- Material supplied

-- ==== Sys2Proof/Machine/State.lean ====
section
/-! DEFINITION. The RAC's state (spec/10_state.md R20 to R32), its input ports, the events of its bus trace, the reasons a step
can stop, and the state after reset (R41). -/

namespace Sys2Proof.Machine

/-- The sequencer states of R23. The codes are in Machine/StateCodes.lean. -/
inductive SeqState where
  | initRst | initWait | idle | host
  | stRst | stWait | stFlush | stLoad | stMem | stArm | stSeed | stCalc | stPoll | stDrain | stDisarm | stVerify
  | resp
  /-- Code `17 + k`: "unreachable from reset; if ever held, the next edge" recovers (R23). -/
  | unused (k : Fin 15)
  deriving DecidableEq, Repr

/-- The transaction engine's sub-states of R24. -/
inductive BteState where
  | pre | setup | hdr | gap | data | hold | post
  /-- Code 7: unused and unreachable; recovers at the next edge (R24). -/
  | unused
  deriving DecidableEq, Repr

/-- The outcome codes of R126. -/
inductive Status where
  | ok | mismatch | timeout | illegal
  deriving DecidableEq, Repr

/-- The events of the bus trace (R12). -/
inductive BusEvent where
  /-- `cs_n` falls. -/
  | cs0
  /-- `cs_n` rises. -/
  | cs1
  /-- One completed exchange: the byte sent and the byte received. -/
  | x (tx rx : Byte)
  deriving DecidableEq, Repr

/-- The values on the input ports at one edge (R16 to R19). -/
structure Pins where
  rst : Bool
  cmdValid : Bool
  cmdWord : CmdWord
  rspReady : Bool
  xDone : Bool
  xRx : Byte
  deriving DecidableEq, Repr

/-- All input ports low. -/
def Pins.low : Pins := ⟨false, false, 0, false, false, 0⟩

/-- The RAC. The fields `cmd` to `result` are the registers of R21 to R31, `build` holds GOLDEN (R32) and the other constant
parameters of R8; the last four are the model's own (log 2, 5, 6). -/
structure State where
  /-- Build parameters and GOLDEN; no step writes them (R8, R32). -/
  build : Build
  /-- `CMD` (R21). -/
  cmd : CmdWord
  /-- `SEQ` (R22, R23). -/
  seq : SeqState
  /-- `BTE` (R24). -/
  bte : BteState
  /-- `DLY` (R25). -/
  dly : Nat
  /-- `CNT` (R26). -/
  cnt : BitVec 6
  /-- `POLLS` (R27). -/
  polls : BitVec 14
  /-- `TO` (R28). -/
  toFlag : Bool
  /-- `RDATA` (R29). -/
  rdata : Byte
  /-- `RSP_STATUS` (R30). -/
  rspStatus : Status
  /-- `RSP_DATA` (R30). -/
  rspData : Byte
  /-- `RESULT[0..63]` (R31). -/
  result : Vector Byte 64
  /-- The input port values sampled at the latest edge. -/
  pins : Pins
  /-- The port values the outside world will drive at the coming edges, in order (log 2). -/
  inputs : List Pins
  /-- How many free port values have been drawn (log 2). -/
  drawn : Nat
  /-- The bus trace so far, newest event first (R12; log 6). -/
  trace : List BusEvent
  deriving DecidableEq, Repr

/-- No command traps or halts the RAC (R125, R131, R136), so there is no fault. -/
inductive Fault where
  deriving DecidableEq, Repr

/-- Why a step gives no next state. -/
inductive Refusal where
  /-- Raised by an arm of `exec` for an instruction without a meaning; no arm does. Safe: nothing can be proved of it. -/
  | notModelled (mnemonic : String)
  /-- Raised by `step` if the byte the RAC sends as a header were no header. It never is, since every header sent is
  `hdr rw a` (R70); that is a statement of its own. Safe: the machine stops where the spec gives no run. -/
  | undecodable (why : Reject)
  deriving DecidableEq, Repr

/-- The machine right after the first reset edge (R41). RESULT is "unspecified; not reset": zero here, DESIGN CHOICE (log 3). -/
def State.reset : State where
  build := Config.build
  cmd := 0x0000
  seq := .initRst
  bte := .pre
  dly := Config.build.tCsLess1
  cnt := 0
  polls := 0
  toFlag := false
  rdata := 0x00
  rspStatus := .ok
  rspData := 0x00
  result := Vector.replicate 64 0x00
  pins := Pins.low
  inputs := []
  drawn := 0
  trace := []

end Sys2Proof.Machine
end

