-- ==== Sys2Proof/Machine/FrameHeaders.lean ====
section
/-! DEFINITION. The meanings of the header bytes: what the RAC does at the edge at which the exchange of one completes
(spec/40_bus_transactions.md R81, R86, R89). -/

namespace Sys2Proof.Machine

/-- `SPI_WR_HDR a`, the first byte of a write frame (R71, R86): sent, the byte received with it discarded, then the gap. -/
def execSpiWrHdr (a : Addr) (s : State) : Answer := .next (s.endHeader (hdr false a))

/-- `SPI_RD_HDR a`, the first byte of a read frame (R72, R89): sent, the byte received with it discarded, then the gap. -/
def execSpiRdHdr (a : Addr) (s : State) : Answer := .next (s.endHeader (hdr true a))

end Sys2Proof.Machine
end

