-- ==== Sys2Proof/Safety.lean ====
section
/-! DEFINITION. The terms claims are stated in: runs, what a well-behaved outside world drives, a bracketed bus trace, and the
invariants of the sequencer. -/

namespace Sys2Proof.Machine

/-- `n` steps from `s`, every one answering a next state, end in `u`. (Laws/Step.lean: the same as the host's
`Host.Core.run`.) -/
def Runs : Nat → State → State → Prop
  | 0, s, u => u = s
  | n + 1, s, u => ∃ t, step s = .next t ∧ Runs n t u

/-! ### The outside world -/

/-- `n` edges without reset; every other port value is free. -/
def Waits (n : Nat) (ps : List Pins) : Prop := ps.length = n ∧ ∀ p ∈ ps, p.rst = false

/-- The port values of one transaction's edges, from its first `B_PRE` cycle to its completion edge, in which the peripheral
returns `r.1` in the header exchange and `r.2` in the data exchange, taking any number of cycles for each, and no reset comes.
Every other port value is free (R157: the length is `4 * T_CS + h + d + 1`). -/
def ServesTxn (b : Build) (r : Byte × Byte) (ps : List Pins) : Prop :=
  ∃ (lead hdrWait : List Pins) (hdrDone gap : Pins) (dataWait : List Pins) (dataDone : Pins) (tail : List Pins),
    ps = [lead, hdrWait, [hdrDone, gap], dataWait, [dataDone], tail].flatten ∧
    lead.length = 2 * b.tCs ∧ tail.length = 2 * b.tCs ∧
    (∀ p ∈ hdrWait, p.xDone = false) ∧ hdrDone.xDone = true ∧ hdrDone.xRx = r.1 ∧
    (∀ p ∈ dataWait, p.xDone = false) ∧ dataDone.xDone = true ∧ dataDone.xRx = r.2 ∧
    (∀ p ∈ ps, p.rst = false)

/-- The port values of consecutive transactions, back to back. -/
def ServesAll (b : Build) : List (Byte × Byte) → List Pins → Prop
  | [], ps => ps = []
  | r :: rs, ps => ∃ p q, ps = p ++ q ∧ ServesTxn b r p ∧ ServesAll b rs q

/-! Runs without end, and the duties of the outside world. `f n` are the port values at edge `n`, `σ n` the state before it. The
duties are premises of claims, never part of the RAC (R163: "a duty, not a liberty"; log 22). -/

/-- Port values `f` drive the RAC through the states `σ`. -/
def Drives (f : Nat → Pins) (σ : Nat → State) : Prop := ∀ n, step { σ n with inputs := [f n] } = .next (σ (n + 1))

/-- The host's duty on the response port, a fairness assumption (R163): it "eventually asserts `rsp_ready` while
`rsp_valid == 1`", unless the response is gone first, which reset alone can bring about (R154). -/
def HostTakesResponses (f : Nat → Pins) (σ : Nat → State) : Prop :=
  ∀ n, (σ n).rspValid = true → ∃ m ≥ n, (σ m).rspValid = false ∨ (f m).rspReady = true

/-- The peripheral's duty (R80, item 5): "for each exchange it eventually asserts `x_done`", unless reset ends the exchange
first. -/
def PeripheralCompletes (f : Nat → Pins) (σ : Nat → State) : Prop :=
  ∀ n, (σ n).xReq = true → ∃ m ≥ n, (σ m).xReq = false ∨ (f m).xDone = true

/-! ### The bus trace -/

/-- Where a bus trace ends: no window open, or a window open with so many exchanges completed in it. -/
inductive Window where
  | closed
  | opened (exchanges : Nat)
  deriving DecidableEq, Repr

/-- Read a bus trace, newest event first: `none` if it breaks the bracketing of R93, that is if a window opens inside a window,
closes outside one, or an exchange lies outside a window, is a third one of its window, or begins a window with a byte whose
bit 0 is set (R70). -/
def windowOf : List BusEvent → Option Window
  | [] => some .closed
  | .cs0 :: es =>
    match windowOf es with
    | some .closed => some (.opened 0)
    | _ => none
  | .cs1 :: es =>
    match windowOf es with
    | some (.opened _) => some .closed
    | _ => none
  | .x tx _ :: es =>
    match windowOf es with
    | some (.opened 0) => if tx.getLsbD 0 then none else some (.opened 1)
    | some (.opened 1) => some (.opened 2)
    | _ => none

/-- The exchanges a window holds by the time the engine is in a sub-state (R78 to R85). -/
def BteState.exchanged : BteState → Nat
  | .pre | .setup | .hdr => 0
  | .gap | .data => 1
  | .hold | .post | .unused => 2

/-- The trace is bracketed, and its last window is open exactly while `cs_n` is 0, with the exchanges the engine has made. -/
def Bracketed (s : State) : Prop :=
  windowOf s.trace = some (if s.csN then .closed else .opened s.bte.exchanged)

/-! ### The sequencer -/

/-- The states of a SELF_TEST in progress (R23). -/
def SeqState.inSelfTest : SeqState → Bool
  | .stRst | .stWait | .stFlush | .stLoad | .stMem | .stArm | .stSeed | .stCalc | .stPoll | .stDrain | .stDisarm
  | .stVerify => true
  | .initRst | .initWait | .idle | .host | .resp | .unused _ => false

/-- The states of a SELF_TEST before its first poll (R102). -/
def SeqState.beforePolls : SeqState → Bool
  | .stRst | .stWait | .stFlush | .stLoad | .stMem | .stArm | .stSeed | .stCalc => true
  | .stPoll | .stDrain | .stDisarm | .stVerify | .initRst | .initWait | .idle | .host | .resp | .unused _ => false

/-- What DLY may hold in each state: at most the delay loaded in a delay state, 0 between the delays of a window (R25). -/
def DlyInRange (s : State) : Prop :=
  if s.seq.isTxn then
    match s.bte with
    | .pre | .setup | .hold | .post => s.dly ≤ s.build.tCsLess1
    | .hdr | .gap | .data => s.dly = 0
    | .unused => True
  else
    match s.seq with
    | .initWait | .stWait => s.dly ≤ s.build.tSettleLess1
    | _ => True

/-- What holds of the registers in every state a run from reset reaches. -/
structure SequencerInv (s : State) : Prop where
  /-- `SEQ` holds one of the codes 0 to 16 (R23). -/
  seqUsed : ∀ k, s.seq ≠ .unused k
  /-- `BTE` holds one of the codes 0 to 6 (R24). -/
  bteUsed : s.bte ≠ .unused
  /-- `DLY` counts within the delay loaded (R25). -/
  dlyInRange : DlyInRange s
  /-- `S_HOST` runs only register commands (R99). -/
  hostCommand : s.seq = .host → s.cmd.getLsbD 15 = false
  /-- The self-test states run only SELF_TEST (R99). -/
  selfTestCommand : s.seq.inSelfTest = true → opField s.cmd = 0b10
  /-- `CNT` counts dummy writes 0 to 24 (R26). -/
  loadCount : s.seq = .stLoad → s.cnt.toNat ≤ 24
  /-- No poll is counted before the first one (R27). -/
  pollsCleared : s.seq.beforePolls = true → s.polls = 0
  /-- A poll is made only while the bound, if there is one, is not used up (R111). -/
  pollsBelowBound : s.seq = .stPoll → s.bound ≠ 0 → s.polls.toNat < s.bound.toNat
  /-- "With BOUND != 0, POLLS never exceeds BOUND" (R112). -/
  pollsWithinBound : s.seq.inSelfTest = true → s.bound ≠ 0 → s.polls.toNat ≤ s.bound.toNat
  /-- `TO` is set only when the bound was reached, and then only the disarm follows (R28, R111, R114). -/
  timeoutOnlyInDisarm : s.seq.inSelfTest = true → s.toFlag = true → s.seq = .stDisarm ∧ s.bound ≠ 0 ∧ s.polls = s.bound

end Sys2Proof.Machine
end

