/-- R98, R103: the soft-reset settle lasts exactly `T_SETTLE` cycles with `cs_n` at 1, and then the RAC is idle (init) or flushes
(self-test). -/
def Obligations.SoftResetSettleLastsTSettle : Prop :=
  ∀ (s : State) (ws rest : List Pins), s.seq = .initWait ∨ s.seq = .stWait → s.bte ≠ .unused →
    s.dly = s.build.tSettle - 1 →
    Waits s.build.tSettle ws → s.inputs = ws ++ rest →
    (∀ m < s.build.tSettle, ∃ v, Runs m s v ∧ v.seq = s.seq ∧ v.csN = true ∧ v.trace = s.trace) ∧
    (s.seq = .initWait → ∃ v, Runs s.build.tSettle s v ∧ v.seq = .idle ∧ v.trace = s.trace) ∧
    (s.seq = .stWait → ∃ v, Runs s.build.tSettle s v ∧ v.seq = .stFlush ∧ v.bte = .pre ∧ v.dly = s.build.tCs - 1 ∧
      v.trace = s.trace)

/-- R80: while an exchange is not completed the request and the byte sent do not change; its completion is one trace event, and
`x_req` is 0 in the next cycle. -/
def Obligations.ExchangeIsHeldUntilDoneThenReleased : Prop :=
  ∀ s : State, s.xReq = true → s.sample.pins.rst = false →
    (s.sample.pins.xDone = false → ∃ t, step s = .next t ∧ t.xReq = true ∧ t.xTx = s.xTx ∧ t.trace = s.trace) ∧
    (s.sample.pins.xDone = true → ∃ t, step s = .next t ∧ t.xReq = false ∧ t.csN = false ∧
      t.trace = .x s.xTx s.sample.pins.xRx :: s.trace)

/-- R80, items 1, 2, 3 and 5: a peripheral that keeps its duty completes every exchange that no reset cuts. Until it does the request
and the byte sent do not change and no event is recorded; its completion is one event, with the byte received at that edge. -/
def Obligations.FairPeripheralCompletesEveryExchange : Prop :=
  ∀ (f : Nat → Pins) (σ : Nat → State) (n : Nat),
    Drives f σ → PeripheralCompletes f σ → (∀ m ≥ n, (f m).rst = false) → (σ n).xReq = true →
    ∃ m ≥ n, (f m).xDone = true ∧ (σ (m + 1)).xReq = false ∧
      (σ (m + 1)).trace = .x (σ n).xTx (f m).xRx :: (σ n).trace ∧
      ∀ k, n ≤ k → k ≤ m → (σ k).xReq = true ∧ (σ k).xTx = (σ n).xTx ∧ (σ k).trace = (σ n).trace

/-- R88: the byte received reaches no register, except RDATA in the data exchange of a read, which takes it whole. -/
def Obligations.ReceivedByteReachesOnlyReadData : Prop :=
  ∀ (s : State) (p : Pins) (rx : Byte) (rest : List Pins),
    ∃ t u, step { s with inputs := p :: rest } = .next t ∧ step { s with inputs := { p with xRx := rx } :: rest } = .next u ∧
      { u with pins := t.pins, trace := t.trace, rdata := t.rdata } = t ∧
      (¬ (s.seq.isTxn = true ∧ s.bte = .data ∧ s.txn.rw = true) → t.rdata = u.rdata) ∧
      (s.seq.isTxn = true → s.bte = .data → s.txn.rw = true → p.rst = false → p.xDone = true →
        t.rdata = p.xRx ∧ u.rdata = rx)

/-- R134, R161: each input is read in one state only. Two offers of port values that agree on `rst`, on the command port in
`S_IDLE`, on `rsp_ready` in `S_RESP` and on the exchange port in `B_HDR` and `B_DATA` give the same next state; after a reset
edge nothing else matters at all. -/
def Obligations.EachInputIsReadInOneStateOnly : Prop :=
  ∀ (s : State) (p q : Pins) (rest : List Pins), p.rst = q.rst →
    (p.rst = false → s.cmdReady = true → p.cmdValid = q.cmdValid ∧ (p.cmdValid = true → p.cmdWord = q.cmdWord)) →
    (p.rst = false → s.rspValid = true → p.rspReady = q.rspReady) →
    (p.rst = false → s.xReq = true → p.xDone = q.xDone ∧ (p.xDone = true → p.xRx = q.xRx)) →
    ∃ t u, step { s with inputs := p :: rest } = .next t ∧ step { s with inputs := q :: rest } = .next u ∧
      { u with pins := t.pins } = t

/-- R154: a peripheral that never completes an exchange holds the RAC in it for ever. -/
def Obligations.SilentPeripheralHoldsTheExchange : Prop :=
  ∀ (s : State) (ps rest : List Pins), s.xReq = true → (∀ p ∈ ps, p.rst = false ∧ p.xDone = false) →
    s.inputs = ps ++ rest →
    ∃ u, Runs ps.length s u ∧ { u with pins := s.pins, inputs := s.inputs } = s ∧ u.inputs = rest ∧ u.xReq = true ∧
      u.xTx = s.xTx ∧ u.cmdReady = false ∧ u.rspValid = false

/-! ### Responses (spec/60_exceptions.md) -/

/-- R117, R137: in `S_RESP` the response is taken at an edge with `rsp_ready == 1`, and the RAC is idle; otherwise nothing
changes. Either way the response registers keep their values (R30). (`BTE` code 7, which no run reaches, recovers beside it:
UnusedCodesRecover, StepKeepsTheSequencerInvariant.) -/
def Obligations.ResponseIsTakenOrHeld : Prop :=
  ∀ s : State, s.seq = .resp → s.bte ≠ .unused → s.sample.pins.rst = false →
    s.rspValid = true ∧
    (s.sample.pins.rspReady = true → step s = .next { s.sample with seq := .idle }) ∧
    (s.sample.pins.rspReady = false → step s = .next s.sample)

/-- R154, R163: a host that never asserts `rsp_ready` holds the RAC in `S_RESP` for ever, the response offered and no command
accepted. -/
def Obligations.UntakenResponseIsHeldForEver : Prop :=
  ∀ (s : State) (ps rest : List Pins), s.rspValid = true → s.bte ≠ .unused → (∀ p ∈ ps, p.rst = false ∧ p.rspReady = false) →
    s.inputs = ps ++ rest →
    ∃ u, Runs ps.length s u ∧ { u with pins := s.pins, inputs := s.inputs } = s ∧ u.inputs = rest ∧ u.rspValid = true ∧
      u.cmdReady = false

/-- R163: a host that keeps its duty takes every response that no reset withdraws. Until it does, the RAC holds the response, the
same all the while, and accepts no command; then it is ready for a command. -/
def Obligations.FairHostTakesEveryResponse : Prop :=
  ∀ (f : Nat → Pins) (σ : Nat → State) (n : Nat),
    Drives f σ → HostTakesResponses f σ → (∀ m ≥ n, (f m).rst = false) → (σ n).rspValid = true →
    ∃ m ≥ n, (f m).rspReady = true ∧ (σ (m + 1)).cmdReady = true ∧ (σ (m + 1)).rspValid = false ∧
      ∀ k, n ≤ k → k ≤ m → (σ k).rspValid = true ∧ (σ k).cmdReady = false ∧
        (σ k).rspStatusPort = (σ n).rspStatusPort ∧ (σ k).rspDataPort = (σ n).rspDataPort

/-- R127, R126: a response begins only where its status allows: ILLEGAL at the acceptance of a reserved word, OK for a host
command and TIMEOUT for a self-test at the completion edge of a transaction whose window is closed, OK or MISMATCH at the
comparison. The data byte is 0x00 but for a read. -/
def Obligations.ResponsesBeginAfterTheLastWindowCloses : Prop :=
  ∀ s t : State, step s = .next t → s.seq ≠ .resp → t.seq = .resp →
    s.csN = true ∧ t.trace = s.trace ∧
    ((s.seq = .idle ∧ s.sample.pins.cmdValid = true ∧ opField s.sample.pins.cmdWord = 0b11 ∧ t.rspStatus = .illegal ∧ t.rspData = 0x00) ∨
     (s.seq = .host ∧ s.bte = .post ∧ s.dly = 0 ∧ t.rspStatus = .ok ∧
        t.rspData = (if s.cmd.getLsbD 14 then s.rdata else 0x00)) ∨
     (s.seq = .stDisarm ∧ s.bte = .post ∧ s.dly = 0 ∧ s.toFlag = true ∧ t.rspStatus = .timeout ∧ t.rspData = 0x00) ∨
     (s.seq = .stVerify ∧ (t.rspStatus = .ok ∨ t.rspStatus = .mismatch) ∧ t.rspData = 0x00))

/-! ### What writes each register (spec/10_state.md) -/

/-- CMD is written only at acceptance and by reset (R21); in particular a command offered while `cmd_ready` is 0 is not taken
(R162). -/
def Obligations.CommandRegisterChangesOnlyAtAcceptance : Prop :=
  ∀ s : State, ∃ t, step s = .next t ∧
    t.cmd = (if s.sample.pins.rst then 0x0000
      else if s.cmdReady && s.sample.pins.cmdValid then s.sample.pins.cmdWord else s.cmd)

/-- RDATA is written only by the second exchange of a read transaction and by reset (R29, R83). -/
def Obligations.ReadDataChangesOnlyByReadTransactions : Prop :=
  ∀ s : State, ∃ t, step s = .next t ∧
    t.rdata = (if s.sample.pins.rst then 0x00
      else if s.seq.isTxn && (s.bte == .data) && s.sample.pins.xDone && s.txn.rw then s.sample.pins.xRx else s.rdata)

/-- RESULT is written only at the completion edge of a drain read, and only its entry CNT (R31, R113); reset keeps it. -/
def Obligations.ResultChangesOnlyByDrainReads : Prop :=
  ∀ s : State, ∃ t, step s = .next t ∧ ∀ i : Fin 64,
    t.result[i] = (if s.sample.pins.rst = false ∧ s.seq = .stDrain ∧ s.bte = .post ∧ s.dly = 0 ∧ i.val = s.cnt.toNat
      then s.rdata else s.result[i])

/-- R32: "No command and no reset writes it": GOLDEN, and with it every build parameter, is constant. -/
def Obligations.GoldenAndParametersNeverChange : Prop :=
  ∀ s t : State, step s = .next t → t.build = s.build

/-- R8, R50: `SPI_MODE` is "not a property of the RAC", and of `CLK_HZ` only the bound on `T_SETTLE` speaks: changing either changes
no step in anything else, output ports and bus trace included. -/
def Obligations.SpiModeAndClockRateAreNeverRead : Prop :=
  ∀ (s : State) (m : SpiMode) (hz : Nat),
    let as := fun t : State => { t with build := { t.build with spiMode := m, clkHz := hz } }
    ∃ t, step s = .next t ∧ step (as s) = .next (as t) ∧
      (as s).csN = s.csN ∧ (as s).xReq = s.xReq ∧ (as s).xTx = s.xTx ∧ (as s).cmdReady = s.cmdReady ∧
      (as s).rspValid = s.rspValid ∧ (as s).rspStatusPort = s.rspStatusPort ∧ (as s).rspDataPort = s.rspDataPort

/-- The response registers change only where a response begins, and by reset (R30). -/
def Obligations.ResponseRegistersChangeOnlyByRespond : Prop :=
  ∀ s t : State, step s = .next t → s.sample.pins.rst = false →
    (t.rspStatus ≠ s.rspStatus ∨ t.rspData ≠ s.rspData) → s.seq ≠ .resp ∧ t.seq = .resp

/-- R23, R24: the unused codes recover at the next edge without reset. An unused `SEQ` code goes to `S_INIT_RST` with the engine at
`B_PRE`. `BTE` code 7 goes to `B_PRE` with DLY loaded whatever `SEQ` is: in a transaction state nothing else changes; in `S_IDLE`,
`S_RESP` and `S_ST_VERIFY` the rest of the edge is that of the recovered state; in a settle wait DLY is loaded anew, or, where it
was 0, the wait ends as it would. What the sequencer does at that edge outside `TXN_STATES` is the model's reading (log 21). -/
def Obligations.UnusedCodesRecover : Prop :=
  ∀ s : State, s.sample.pins.rst = false →
    (∀ k, s.seq = .unused k → step s = .next { s.sample with seq := .initRst, bte := .pre, dly := s.build.tCs - 1 }) ∧
    (s.bte = .unused →
      (∃ t, step s = .next t ∧ t.bte = .pre ∧ t.dly = s.build.tCs - 1) ∧
      (s.seq.isTxn = true → step s = .next { s.sample with bte := .pre, dly := s.build.tCs - 1 }) ∧
      (s.seq = .idle ∨ s.seq = .resp ∨ s.seq = .stVerify → step s = step { s with bte := .pre, dly := s.build.tCs - 1 }) ∧
      (s.seq = .initWait ∨ s.seq = .stWait → s.dly ≠ 0 →
        step s = .next { s.sample with bte := .pre, dly := s.build.tCs - 1 }) ∧
      (s.seq = .initWait → s.dly = 0 →
        step s = .next { s.sample with seq := .idle, bte := .pre, dly := s.build.tCs - 1 }) ∧
      (s.seq = .stWait → s.dly = 0 →
        step s = .next { s.sample with seq := .stFlush, bte := .pre, dly := s.build.tCs - 1 }))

- Work order
Here the output must be the lines above from the line with "comparison. The data" to the line with "t.build = s.build", both included, duplicated word for word and nothing else.

- Written reply
comparison. The data byte is 0x00 but for a read. -/
def Obligations.ResponsesBeginAfterTheLastWindowCloses : Prop :=
  ∀ s t : State, step s = .next t → s.seq ≠ .resp → t.seq = .resp →
    s.csN = true ∧ t.trace = s.trace ∧
    ((s.seq = .idle ∧ s.sample.pins.cmdValid = true ∧ opField s.sample.pins.cmdWord = 0b11 ∧ t.rspStatus = .illegal ∧ t.rspData = 0x00) ∨
     (s.seq = .host ∧ s.bte = .post ∧ s.dly = 0 ∧ t.rspStatus = .ok ∧
        t.rspData = (if s.cmd.getLsbD 14 then s.rdata else 0x00)) ∨
     (s.seq = .stDisarm ∧ s.bte = .post ∧ s.dly = 0 ∧ s.toFlag = true ∧ t.rspStatus = .timeout ∧ t.rspData = 0x00) ∨
     (s.seq = .stVerify ∧ (t.rspStatus = .ok ∨ t.rspStatus = .mismatch) ∧ t.rspData = 0x00))

/-! ### What writes each register (spec/10_state.md) -/

/-- CMD is written only at acceptance and by reset (R21); in particular a command offered while `cmd_ready` is 0 is not taken
(R162). -/
def Obligations.CommandRegisterChangesOnlyAtAcceptance : Prop :=
  ∀ s : State, ∃ t, step s = .next t ∧
    t.cmd = (if s.sample.pins.rst then 0x0000
      else if s.cmdReady && s.sample.pins.cmdValid then s.sample.pins.cmdWord else s.cmd)

/-- RDATA is written only by the second exchange of a read transaction and by reset (R29, R83). -/
def Obligations.ReadDataChangesOnlyByReadTransactions : Prop :=
  ∀ s : State, ∃ t, step s = .next t ∧
    t.rdata = (if s.sample.pins.rst then 0x00
      else if s.seq.isTxn && (s.bte == .data) && s.sample.pins.xDone && s.txn.rw then s.sample.pins.xRx else s.rdata)

/-- RESULT is written only at the completion edge of a drain read, and only its entry CNT (R31, R113); reset keeps it. -/
def Obligations.ResultChangesOnlyByDrainReads : Prop :=
  ∀ s : State, ∃ t, step s = .next t ∧ ∀ i : Fin 64,
    t.result[i] = (if s.sample.pins.rst = false ∧ s.seq = .stDrain ∧ s.bte = .post ∧ s.dly = 0 ∧ i.val = s.cnt.toNat
      then s.rdata else s.result[i])

/-- R32: "No command and no reset writes it": GOLDEN, and with it every build parameter, is constant. -/
def Obligations.GoldenAndParametersNeverChange : Prop :=
  ∀ s t : State, step s = .next t → t.build = s.build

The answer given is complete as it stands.